◆ **Input material**
────
theorem clearSame_keeps {a0 : State} (s : State) (src : Nat) (mask : Nat) (o : Option CauseOcc) (hk : Keeps a0 s) :
    Keeps a0 (clearSame s src mask o) := by
  unfold clearSame
  iterate 40 all_goals first | with_reducible assumption | with_reducible apply clearMaskOf_keeps | with_reducible apply raise_keeps | split

theorem clearAllSources_keeps {a0 : State} (s : State) (hk : Keeps a0 s) :
    Keeps a0 (clearAllSources s) := by
  unfold clearAllSources
  iterate 40 all_goals first | intro _ | with_reducible assumption | with_reducible apply clearMaskOf_keeps | with_reducible apply Keeps.foldl

theorem eraseStore_keeps {a0 : State} (s : State) (hk : Keeps a0 s) :
    Keeps a0 (eraseStore s) := by
  unfold eraseStore
  iterate 40 all_goals first
    | with_reducible assumption | with_reducible apply cmdDone_keeps | with_reducible apply cmdStart_keeps | with_reducible apply record_keeps
    | with_reducible apply wr_keeps | with_reducible apply Keeps.ite
    | fail_if_no_progress (with_reducible refine Keeps.lit rfl rfl rfl rfl rfl rfl rfl rfl ?_)

theorem commitRec_keeps {a0 : State} (s : State) (r : Rec) (hk : Keeps a0 s) :
    Keeps a0 (commitRec s r) := by
  unfold commitRec
  iterate 40 all_goals first
    | with_reducible assumption | with_reducible apply countLost_keeps
    | fail_if_no_progress (with_reducible refine Keeps.lit rfl rfl rfl rfl rfl rfl rfl rfl ?_) | split

theorem commitAll_keeps {a0 : State} (n : Nat) (s : State) (hk : Keeps a0 s) :
    Keeps a0 (commitAll n s) := by
  induction n generalizing s with
  | zero =>
    unfold commitAll
    first
      | exact hk
  | succ n ih =>
    unfold commitAll
    iterate 40 all_goals first | with_reducible assumption | with_reducible apply ih | with_reducible apply commitRec_keeps | split

theorem retryStore_keeps {a0 : State} (s : State) (answers : Bool) (hk : Keeps a0 s) :
    Keeps a0 (retryStore s answers) := by
  unfold retryStore
  iterate 40 all_goals first
    | with_reducible assumption | with_reducible apply commitAll_keeps | with_reducible apply wr_keeps | with_reducible apply cmdStart_keeps
    | with_reducible apply record_keeps | with_reducible apply endLevel_keeps | with_reducible apply cmdEnd_keeps
    | with_reducible apply cmdDone_keeps | with_reducible apply Keeps.ite
    | fail_if_no_progress (with_reducible refine Keeps.lit rfl rfl rfl rfl rfl rfl rfl rfl ?_)

theorem freeSource_keeps {a0 : State} (s : State) (src : Nat) (hk : Keeps a0 s) :
    Keeps a0 (freeSource s src) := by
  unfold freeSource
  iterate 40 all_goals first | with_reducible assumption | with_reducible apply setSource_keeps

theorem freeSources_keeps {a0 : State} (s : State) (l : List Nat) (hk : Keeps a0 s) :
    Keeps a0 (freeSources s l) := by
  unfold freeSources
  iterate 40 all_goals first | with_reducible assumption | with_reducible apply freeSource_keeps | with_reducible apply Keeps.foldl

theorem rescanCause_keeps {a0 : State} (s : State) (src : Nat) (c : Nat) (hk : Keeps a0 s) :
    Keeps a0 (rescanCause s src c) := by
  unfold rescanCause
  iterate 40 all_goals first
    | with_reducible assumption | with_reducible apply record_keeps | with_reducible apply setSource_keeps | with_reducible apply Keeps.ite

theorem rescanAll_keeps {a0 : State} (s : State) (hk : Keeps a0 s) :
    Keeps a0 (rescanAll s) := by
  unfold rescanAll
  iterate 40 all_goals first
    | intro _ | with_reducible assumption | with_reducible apply rescanCause_keeps | with_reducible apply Keeps.foldl
    | fail_if_no_progress (with_reducible refine Keeps.lit rfl rfl rfl rfl rfl rfl rfl rfl ?_)

theorem storeFails_keeps {a0 : State} (s : State) (hk : Keeps a0 s) :
    Keeps a0 (storeFails s) := by
  unfold storeFails
  iterate 40 all_goals first
    | with_reducible assumption | with_reducible apply wr_keeps | with_reducible apply cmdEnd_keeps | with_reducible apply raise_keeps
    | with_reducible apply Keeps.ite | fail_if_no_progress (with_reducible refine Keeps.lit rfl rfl rfl rfl rfl rfl rfl rfl ?_)

theorem settleViews_keeps {a0 : State} (s : State) (hk : Keeps a0 s) :
    Keeps a0 (settleViews s) := by
  unfold settleViews
  iterate 40 all_goals first
    | intro _ | with_reducible assumption | with_reducible apply endLevel_keeps | with_reducible apply Keeps.ite | with_reducible apply Keeps.foldl
    | fail_if_no_progress (with_reducible refine Keeps.lit rfl rfl rfl rfl rfl rfl rfl rfl ?_)

theorem rowWrite_keeps {a0 : State} (s : State) (r : Requester) (idx : Nat) (sub : Nat) (q : Nat) (v : List Byte) (h : State → State × Status) (hh : ∀ a x, Keeps a x → KeepsP a (h x)) (hk : Keeps a0 s) :
    Keeps a0 (rowWrite s r idx sub q v h) := by
  unfold rowWrite
  iterate 40 all_goals first
    | with_reducible assumption | with_reducible apply hh | with_reducible apply emit_keeps | with_reducible apply settleViews_keeps
    | with_reducible apply finishWrite_keeps | with_reducible apply KeepsP.fst | split

theorem setInst_keeps {a0 : State} (s : State) (i : Nat) (v : InstSt) (hk : Keeps a0 s) :
    Keeps a0 (setInst s i v) := by
  unfold setInst
  iterate 40 all_goals first | with_reducible assumption | fail_if_no_progress (with_reducible refine Keeps.lit rfl rfl rfl rfl rfl rfl rfl rfl ?_)

theorem setCtx_keeps {a0 : State} (s : State) (c : Nat) (v : Ctx) (hk : Keeps a0 s) :
    Keeps a0 (setCtx s c v) := by
  unfold setCtx
  iterate 40 all_goals first | with_reducible assumption | fail_if_no_progress (with_reducible refine Keeps.lit rfl rfl rfl rfl rfl rfl rfl rfl ?_)

theorem instMsix_keeps {a0 : State} (s : State) (i : Nat) (vec : Nat) (hk : Keeps a0 s) :
    Keeps a0 (instMsix s i vec) := by
  unfold instMsix
  iterate 40 all_goals first | with_reducible assumption | with_reducible apply msixSend_keeps | split

theorem consume_keeps {a0 : State} (s : State) (c : Nat) (ev : Nat) (hk : Keeps a0 s) :
    Keeps a0 (consume s c ev) := by
  unfold consume
  iterate 40 all_goals first
    | with_reducible assumption | with_reducible apply setCtx_keeps | with_reducible apply Keeps.ite
    | fail_if_no_progress (with_reducible refine Keeps.lit rfl rfl rfl rfl rfl rfl rfl rfl ?_)

theorem tryWake_keeps {a0 : State} (s : State) (c : Nat) (hk : Keeps a0 s) :
    Keeps a0 (tryWake s c) := by
  unfold tryWake
  iterate 40 all_goals first
    | with_reducible assumption | with_reducible apply consume_keeps | with_reducible apply setCtx_keeps | with_reducible apply Keeps.ite | split

theorem raiseExt_keeps {a0 : State} (s : State) (c : Nat) (ev : Nat) (hk : Keeps a0 s) :
    Keeps a0 (raiseExt s c ev) := by
  unfold raiseExt
  iterate 40 all_goals first | with_reducible assumption | with_reducible apply tryWake_keeps | with_reducible apply setCtx_keeps

theorem pushNotice_keeps {a0 : State} (s : State) (i : Nat) (kind : Nat) (params : List Byte) (hk : Keeps a0 s) :
    Keeps a0 (pushNotice s i kind params) := by
  unfold pushNotice
  iterate 40 all_goals first
    | intro _ | with_reducible assumption | with_reducible apply setInst_keeps | with_reducible apply wr_keeps | with_reducible apply instMsix_keeps
    | with_reducible apply raiseExt_keeps | with_reducible apply Keeps.foldl

theorem postDevice_keeps {a0 : State} (s : State) (i : Nat) (kind : Nat) (params : List Byte) (hk : Keeps a0 s) :
    Keeps a0 (postDevice s i kind params) := by
  unfold postDevice
  iterate 40 all_goals first
    | with_reducible assumption | with_reducible apply setInst_keeps | with_reducible apply bump_keeps | with_reducible apply pushNotice_keeps
    | with_reducible apply Keeps.ite

theorem postEvent_keeps {a0 : State} (s : State) (i : Nat) (log : Nat) (body : List Byte) (hk : Keeps a0 s) :
    Keeps a0 (postEvent s i log body) := by
  unfold postEvent
  iterate 40 all_goals first
    | with_reducible assumption | with_reducible apply setInst_keeps | with_reducible apply instMsix_keeps | with_reducible apply Keeps.ite

theorem signalGroup_keeps {a0 : State} (s : State) (cl : Nat) (g : Nat) (ev : Nat) (hk : Keeps a0 s) :
    Keeps a0 (signalGroup s cl g ev) := by
  unfold signalGroup
  iterate 40 all_goals first
    | with_reducible assumption | with_reducible apply tryWake_keeps
    | fail_if_no_progress (with_reducible refine Keeps.lit rfl rfl rfl rfl rfl rfl rfl rfl ?_) | dsimp only | split

theorem setCounter_keeps {a0 : State} (s : State) (u : Nat) (slot : Nat) (w : Nat) (hk : Keeps a0 s) :
    Keeps a0 (setCounter s u slot w) := by
  unfold setCounter
  iterate 40 all_goals first | with_reducible assumption | fail_if_no_progress (with_reducible refine Keeps.lit rfl rfl rfl rfl rfl rfl rfl rfl ?_)

theorem largeEvent_keeps {a0 : State} (s : State) (u : Nat) (e : Nat) (n : Nat) (hk : Keeps a0 s) :
    Keeps a0 (largeEvent s u e n) := by
  unfold largeEvent
  iterate 40 all_goals first | with_reducible assumption | with_reducible apply setCounter_keeps

theorem linkEvent_keeps {a0 : State} (s : State) (l : Nat) (up : Bool) (e : Nat) (n : Nat) (hk : Keeps a0 s) :
    Keeps a0 (linkEvent s l up e n) := by
  unfold linkEvent
  iterate 40 all_goals first | with_reducible assumption | with_reducible apply largeEvent_keeps

theorem smallEvent_keeps {a0 : State} (s : State) (u : Nat) (code : Nat) (n : Nat) (port : Nat) (inst : Option Nat) (cls : Nat) (hk : Keeps a0 s) :
    Keeps a0 (smallEvent s u code n port inst cls) := by
  unfold smallEvent
  iterate 40 all_goals first
    | intro _ | with_reducible assumption | with_reducible apply setCounter_keeps | with_reducible apply Keeps.ite
    | with_reducible apply Keeps.foldl

theorem portEvent_keeps {a0 : State} (s : State) (p : Nat) (code : Nat) (n : Nat) (inst : Option Nat) (cls : Nat) (hk : Keeps a0 s) :
    Keeps a0 (portEvent s p code n inst cls) := by
  unfold portEvent
  iterate 40 all_goals first | with_reducible assumption | with_reducible apply smallEvent_keeps

theorem endSample_keeps {a0 : State} (s : State) (x : Option Sample) (hk : Keeps a0 s) :
    Keeps a0 (endSample s x) := by
  unfold endSample
  iterate 40 all_goals first
    | with_reducible assumption | with_reducible apply bump_keeps | with_reducible apply wrTbl_keeps | with_reducible apply wr_keeps
    | fail_if_no_progress (with_reducible refine Keeps.lit rfl rfl rfl rfl rfl rfl rfl rfl ?_) | split

theorem instEvent_keeps {a0 : State} (s : State) (i : Nat) (n : Nat) (t : Nat) (k : Nat) (hk : Keeps a0 s) :
    Keeps a0 (instEvent s i n t k) := by
  unfold instEvent
  iterate 40 all_goals first
    | with_reducible assumption | with_reducible apply Keeps.ite
    | fail_if_no_progress (with_reducible refine Keeps.lit rfl rfl rfl rfl rfl rfl rfl rfl ?_)

theorem clusterEvent_keeps {a0 : State} (s : State) (cl : Nat) (code : Nat) (n : Nat) (inst : Option Nat) (hk : Keeps a0 s) :
    Keeps a0 (clusterEvent s cl code n inst) := by
  unfold clusterEvent
  iterate 40 all_goals first | with_reducible assumption | with_reducible apply smallEvent_keeps

theorem setWin_keeps {a0 : State} (s : State) (p : Nat) (v : WindowSt) (hk : Keeps a0 s) :
    Keeps a0 (setWin s p v) := by
  unfold setWin
  iterate 40 all_goals first | with_reducible assumption | fail_if_no_progress (with_reducible refine Keeps.lit rfl rfl rfl rfl rfl rfl rfl rfl ?_)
────
◆ **About this task**
Extract from the listing above the lines between the line containing "succ n ih =>" and the line containing "endLevel_keeps | with_reducible apply cmdEnd_keeps", keeping both of those lines. Output nothing else.

◆ **Answer space**
  | succ n ih =>
    unfold commitAll
    iterate 40 all_goals first | with_reducible assumption | with_reducible apply ih | with_reducible apply commitRec_keeps | split

theorem retryStore_keeps {a0 : State} (s : State) (answers : Bool) (hk : Keeps a0 s) :
    Keeps a0 (retryStore s answers) := by
  unfold retryStore
  iterate 40 all_goals first
    | with_reducible assumption | with_reducible apply commitAll_keeps | with_reducible apply wr_keeps | with_reducible apply cmdStart_keeps
    | with_reducible apply record_keeps | with_reducible apply endLevel_keeps | with_reducible apply cmdEnd_keeps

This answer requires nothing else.